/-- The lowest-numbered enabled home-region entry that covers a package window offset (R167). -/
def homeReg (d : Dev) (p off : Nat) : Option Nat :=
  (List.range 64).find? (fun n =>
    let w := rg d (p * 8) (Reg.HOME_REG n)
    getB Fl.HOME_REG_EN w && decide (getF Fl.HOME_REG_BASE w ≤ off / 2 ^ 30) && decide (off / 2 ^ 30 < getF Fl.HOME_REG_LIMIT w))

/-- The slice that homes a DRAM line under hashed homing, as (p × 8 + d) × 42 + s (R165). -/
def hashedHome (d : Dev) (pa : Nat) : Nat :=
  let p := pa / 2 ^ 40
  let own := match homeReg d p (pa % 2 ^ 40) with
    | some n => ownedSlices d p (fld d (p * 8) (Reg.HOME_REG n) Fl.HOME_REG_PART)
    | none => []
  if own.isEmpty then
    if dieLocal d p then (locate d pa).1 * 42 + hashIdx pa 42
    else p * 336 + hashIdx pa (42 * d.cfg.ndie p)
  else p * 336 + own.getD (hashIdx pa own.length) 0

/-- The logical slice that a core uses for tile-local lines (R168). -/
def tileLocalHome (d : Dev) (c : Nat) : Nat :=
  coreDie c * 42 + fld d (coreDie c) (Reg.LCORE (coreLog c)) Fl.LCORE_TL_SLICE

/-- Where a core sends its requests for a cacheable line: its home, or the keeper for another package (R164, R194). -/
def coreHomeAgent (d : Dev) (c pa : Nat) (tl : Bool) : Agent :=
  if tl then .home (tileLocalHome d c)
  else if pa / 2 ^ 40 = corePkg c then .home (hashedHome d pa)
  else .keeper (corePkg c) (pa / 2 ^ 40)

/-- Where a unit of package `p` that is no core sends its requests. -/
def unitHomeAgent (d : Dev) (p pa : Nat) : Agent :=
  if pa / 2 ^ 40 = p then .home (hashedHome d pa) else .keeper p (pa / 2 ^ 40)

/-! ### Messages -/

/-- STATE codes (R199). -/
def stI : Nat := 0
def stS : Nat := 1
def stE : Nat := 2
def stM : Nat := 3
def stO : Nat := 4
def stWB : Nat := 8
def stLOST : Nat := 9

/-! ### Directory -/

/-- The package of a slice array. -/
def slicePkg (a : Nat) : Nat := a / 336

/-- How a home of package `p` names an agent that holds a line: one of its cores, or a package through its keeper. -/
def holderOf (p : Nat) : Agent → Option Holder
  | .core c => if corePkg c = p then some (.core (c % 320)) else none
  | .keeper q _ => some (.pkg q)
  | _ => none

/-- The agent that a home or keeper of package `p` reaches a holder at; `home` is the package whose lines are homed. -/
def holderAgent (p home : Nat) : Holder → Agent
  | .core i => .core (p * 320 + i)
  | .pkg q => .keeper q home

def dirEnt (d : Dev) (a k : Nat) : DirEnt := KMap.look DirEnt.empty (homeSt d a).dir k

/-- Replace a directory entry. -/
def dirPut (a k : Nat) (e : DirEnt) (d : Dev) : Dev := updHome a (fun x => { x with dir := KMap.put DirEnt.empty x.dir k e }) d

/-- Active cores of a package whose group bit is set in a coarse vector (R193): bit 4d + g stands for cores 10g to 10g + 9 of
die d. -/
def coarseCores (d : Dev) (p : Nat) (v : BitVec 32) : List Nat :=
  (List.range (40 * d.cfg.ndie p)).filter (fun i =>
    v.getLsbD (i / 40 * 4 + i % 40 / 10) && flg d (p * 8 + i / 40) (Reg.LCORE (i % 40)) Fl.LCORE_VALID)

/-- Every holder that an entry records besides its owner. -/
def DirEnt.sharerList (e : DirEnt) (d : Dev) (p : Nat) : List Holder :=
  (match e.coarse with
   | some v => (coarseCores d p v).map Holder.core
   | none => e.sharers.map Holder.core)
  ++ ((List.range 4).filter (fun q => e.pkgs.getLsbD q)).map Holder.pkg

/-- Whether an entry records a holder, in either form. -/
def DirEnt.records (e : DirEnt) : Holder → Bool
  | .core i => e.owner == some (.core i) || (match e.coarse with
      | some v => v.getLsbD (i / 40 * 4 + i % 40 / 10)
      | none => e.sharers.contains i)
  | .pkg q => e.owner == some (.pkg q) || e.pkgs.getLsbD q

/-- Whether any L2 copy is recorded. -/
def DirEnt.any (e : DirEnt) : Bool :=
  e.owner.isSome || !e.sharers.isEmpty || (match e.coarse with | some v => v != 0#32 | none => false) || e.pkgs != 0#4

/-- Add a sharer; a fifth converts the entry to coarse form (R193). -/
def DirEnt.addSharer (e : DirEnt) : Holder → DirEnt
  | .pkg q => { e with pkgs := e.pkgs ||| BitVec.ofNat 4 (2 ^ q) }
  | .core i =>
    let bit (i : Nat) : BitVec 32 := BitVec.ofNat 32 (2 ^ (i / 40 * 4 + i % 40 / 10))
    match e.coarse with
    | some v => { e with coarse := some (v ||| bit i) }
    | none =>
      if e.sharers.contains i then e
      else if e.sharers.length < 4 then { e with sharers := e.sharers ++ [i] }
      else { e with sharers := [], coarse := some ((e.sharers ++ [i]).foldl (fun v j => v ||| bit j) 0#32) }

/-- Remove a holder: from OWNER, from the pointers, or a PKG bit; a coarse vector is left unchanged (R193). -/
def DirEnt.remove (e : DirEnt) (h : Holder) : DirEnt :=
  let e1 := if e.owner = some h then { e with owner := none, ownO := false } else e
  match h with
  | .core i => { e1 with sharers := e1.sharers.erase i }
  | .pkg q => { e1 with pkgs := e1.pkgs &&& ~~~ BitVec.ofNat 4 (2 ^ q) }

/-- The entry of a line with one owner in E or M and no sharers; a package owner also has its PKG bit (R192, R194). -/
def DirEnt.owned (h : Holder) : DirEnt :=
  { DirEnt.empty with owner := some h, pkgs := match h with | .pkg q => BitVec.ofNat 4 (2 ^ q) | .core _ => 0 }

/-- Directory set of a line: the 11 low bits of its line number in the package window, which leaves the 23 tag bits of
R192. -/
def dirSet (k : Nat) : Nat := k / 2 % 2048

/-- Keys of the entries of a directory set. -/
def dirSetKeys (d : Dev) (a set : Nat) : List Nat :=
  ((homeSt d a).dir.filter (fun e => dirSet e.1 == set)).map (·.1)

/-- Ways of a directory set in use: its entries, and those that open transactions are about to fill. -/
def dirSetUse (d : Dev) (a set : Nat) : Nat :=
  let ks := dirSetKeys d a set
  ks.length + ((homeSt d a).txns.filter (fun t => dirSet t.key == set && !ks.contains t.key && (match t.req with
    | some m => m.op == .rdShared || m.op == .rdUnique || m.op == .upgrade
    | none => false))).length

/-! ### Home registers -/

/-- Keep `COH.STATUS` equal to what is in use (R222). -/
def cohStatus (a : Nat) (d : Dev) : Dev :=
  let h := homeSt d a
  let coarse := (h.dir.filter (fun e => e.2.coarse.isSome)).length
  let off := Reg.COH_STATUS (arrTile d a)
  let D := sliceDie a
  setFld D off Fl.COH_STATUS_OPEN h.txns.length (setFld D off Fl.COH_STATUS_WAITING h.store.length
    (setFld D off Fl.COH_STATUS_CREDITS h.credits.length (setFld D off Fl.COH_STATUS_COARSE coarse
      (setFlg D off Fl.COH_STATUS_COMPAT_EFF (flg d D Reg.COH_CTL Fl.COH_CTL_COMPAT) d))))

- - - -

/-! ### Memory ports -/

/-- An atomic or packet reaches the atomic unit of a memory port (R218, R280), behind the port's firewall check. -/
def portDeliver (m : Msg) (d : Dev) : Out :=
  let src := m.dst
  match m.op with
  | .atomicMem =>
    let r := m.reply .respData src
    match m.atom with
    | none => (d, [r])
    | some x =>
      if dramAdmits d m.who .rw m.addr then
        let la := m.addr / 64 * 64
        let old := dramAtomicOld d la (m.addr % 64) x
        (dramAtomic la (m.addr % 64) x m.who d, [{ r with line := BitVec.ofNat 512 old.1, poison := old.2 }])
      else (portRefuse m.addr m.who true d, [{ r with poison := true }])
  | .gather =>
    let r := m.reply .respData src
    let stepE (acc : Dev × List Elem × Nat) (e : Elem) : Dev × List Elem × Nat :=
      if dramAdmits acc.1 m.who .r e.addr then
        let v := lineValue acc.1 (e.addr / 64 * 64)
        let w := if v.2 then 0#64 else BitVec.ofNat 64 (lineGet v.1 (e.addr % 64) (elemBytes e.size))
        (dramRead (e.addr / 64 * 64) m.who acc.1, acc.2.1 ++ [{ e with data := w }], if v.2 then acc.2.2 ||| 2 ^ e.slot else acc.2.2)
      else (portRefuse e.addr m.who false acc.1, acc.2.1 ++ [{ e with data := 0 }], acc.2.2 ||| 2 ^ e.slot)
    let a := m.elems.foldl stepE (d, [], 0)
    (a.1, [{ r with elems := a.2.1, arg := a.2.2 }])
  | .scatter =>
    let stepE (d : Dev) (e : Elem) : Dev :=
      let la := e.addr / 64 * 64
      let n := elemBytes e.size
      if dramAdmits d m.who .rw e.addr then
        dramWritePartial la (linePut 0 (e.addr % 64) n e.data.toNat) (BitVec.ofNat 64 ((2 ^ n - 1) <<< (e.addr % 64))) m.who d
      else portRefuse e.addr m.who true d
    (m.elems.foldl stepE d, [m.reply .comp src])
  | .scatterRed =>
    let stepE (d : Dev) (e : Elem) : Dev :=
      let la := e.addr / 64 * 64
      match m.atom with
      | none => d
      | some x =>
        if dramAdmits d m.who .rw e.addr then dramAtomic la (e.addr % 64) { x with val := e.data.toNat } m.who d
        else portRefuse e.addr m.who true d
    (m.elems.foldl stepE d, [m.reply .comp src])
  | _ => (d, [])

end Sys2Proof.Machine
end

- - - -

Among the records above, extract exactly the lines from the line with "offset (R167). -/" to the line with "let own := match", both lines included, and leave out the rest.

• SOLUTION TO THE PROBLEM:
/-- The lowest-numbered enabled home-region entry that covers a package window offset (R167). -/
def homeReg (d : Dev) (p off : Nat) : Option Nat :=
  (List.range 64).find? (fun n =>
    let w := rg d (p * 8) (Reg.HOME_REG n)
    getB Fl.HOME_REG_EN w && decide (getF Fl.HOME_REG_BASE w ≤ off / 2 ^ 30) && decide (off / 2 ^ 30 < getF Fl.HOME_REG_LIMIT w))

/-- The slice that homes a DRAM line under hashed homing, as (p × 8 + d) × 42 + s (R165). -/
def hashedHome (d : Dev) (pa : Nat) : Nat :=
  let p := pa / 2 ^ 40
  let own := match homeReg d p (pa % 2 ^ 40) with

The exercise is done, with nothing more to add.